## INSTRUCTIONS TO FOLLOW
Show every line of the data where the word "hstate" can be found.

(Data excerpts)

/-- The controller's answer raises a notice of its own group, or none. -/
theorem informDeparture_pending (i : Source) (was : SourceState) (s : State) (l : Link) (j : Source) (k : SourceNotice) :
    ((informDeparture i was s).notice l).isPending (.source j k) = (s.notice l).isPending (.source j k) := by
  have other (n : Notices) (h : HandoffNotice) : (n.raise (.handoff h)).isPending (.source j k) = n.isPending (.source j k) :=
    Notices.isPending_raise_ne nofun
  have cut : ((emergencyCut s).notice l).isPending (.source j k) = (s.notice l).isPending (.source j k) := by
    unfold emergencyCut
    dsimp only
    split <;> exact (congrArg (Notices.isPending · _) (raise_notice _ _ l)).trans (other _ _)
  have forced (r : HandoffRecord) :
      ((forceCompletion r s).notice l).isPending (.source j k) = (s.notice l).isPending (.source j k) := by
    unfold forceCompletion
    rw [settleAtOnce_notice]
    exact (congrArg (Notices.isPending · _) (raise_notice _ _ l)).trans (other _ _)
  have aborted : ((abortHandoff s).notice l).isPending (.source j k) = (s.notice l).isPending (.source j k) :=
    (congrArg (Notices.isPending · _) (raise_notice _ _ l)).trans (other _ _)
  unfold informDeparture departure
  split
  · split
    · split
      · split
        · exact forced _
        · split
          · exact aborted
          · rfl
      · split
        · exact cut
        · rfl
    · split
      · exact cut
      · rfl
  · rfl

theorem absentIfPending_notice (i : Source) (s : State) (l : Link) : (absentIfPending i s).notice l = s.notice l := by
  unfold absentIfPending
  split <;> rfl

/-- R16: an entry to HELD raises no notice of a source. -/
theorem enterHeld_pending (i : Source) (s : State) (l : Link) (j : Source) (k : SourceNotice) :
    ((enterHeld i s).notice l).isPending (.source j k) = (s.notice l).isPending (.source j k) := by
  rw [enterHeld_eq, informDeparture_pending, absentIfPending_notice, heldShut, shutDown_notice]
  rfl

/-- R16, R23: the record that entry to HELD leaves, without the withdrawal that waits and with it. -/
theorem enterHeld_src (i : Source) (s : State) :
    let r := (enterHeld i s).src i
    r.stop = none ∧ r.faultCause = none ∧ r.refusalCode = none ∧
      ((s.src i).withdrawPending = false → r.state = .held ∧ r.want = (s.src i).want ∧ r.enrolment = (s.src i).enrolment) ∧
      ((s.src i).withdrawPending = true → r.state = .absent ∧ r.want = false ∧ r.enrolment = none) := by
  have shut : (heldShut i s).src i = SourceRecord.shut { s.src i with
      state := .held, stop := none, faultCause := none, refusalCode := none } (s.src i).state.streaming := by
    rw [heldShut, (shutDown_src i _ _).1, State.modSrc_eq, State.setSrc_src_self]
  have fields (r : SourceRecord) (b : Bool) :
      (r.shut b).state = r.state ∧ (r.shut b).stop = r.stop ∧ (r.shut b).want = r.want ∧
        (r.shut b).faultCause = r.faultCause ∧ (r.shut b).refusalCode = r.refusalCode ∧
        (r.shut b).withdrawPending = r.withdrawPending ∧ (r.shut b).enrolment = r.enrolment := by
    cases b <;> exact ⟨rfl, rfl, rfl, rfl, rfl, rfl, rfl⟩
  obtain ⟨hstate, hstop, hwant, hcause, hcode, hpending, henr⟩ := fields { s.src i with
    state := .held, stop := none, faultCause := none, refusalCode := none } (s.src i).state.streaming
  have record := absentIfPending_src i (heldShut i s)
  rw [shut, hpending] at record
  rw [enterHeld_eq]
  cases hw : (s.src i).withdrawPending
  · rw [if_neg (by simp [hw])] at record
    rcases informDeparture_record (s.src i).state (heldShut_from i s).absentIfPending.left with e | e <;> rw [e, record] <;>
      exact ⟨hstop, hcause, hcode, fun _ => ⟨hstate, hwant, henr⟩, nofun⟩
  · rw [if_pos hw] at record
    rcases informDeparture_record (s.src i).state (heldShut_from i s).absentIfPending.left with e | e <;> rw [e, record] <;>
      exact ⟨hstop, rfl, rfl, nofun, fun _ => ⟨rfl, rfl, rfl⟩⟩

## SOLUTION FOR THIS PROBLEM
  obtain ⟨hstate, hstop, hwant, hcause, hcode, hpending, henr⟩ := fields { s.src i with
      exact ⟨hstop, hcause, hcode, fun _ => ⟨hstate, hwant, henr⟩, nofun⟩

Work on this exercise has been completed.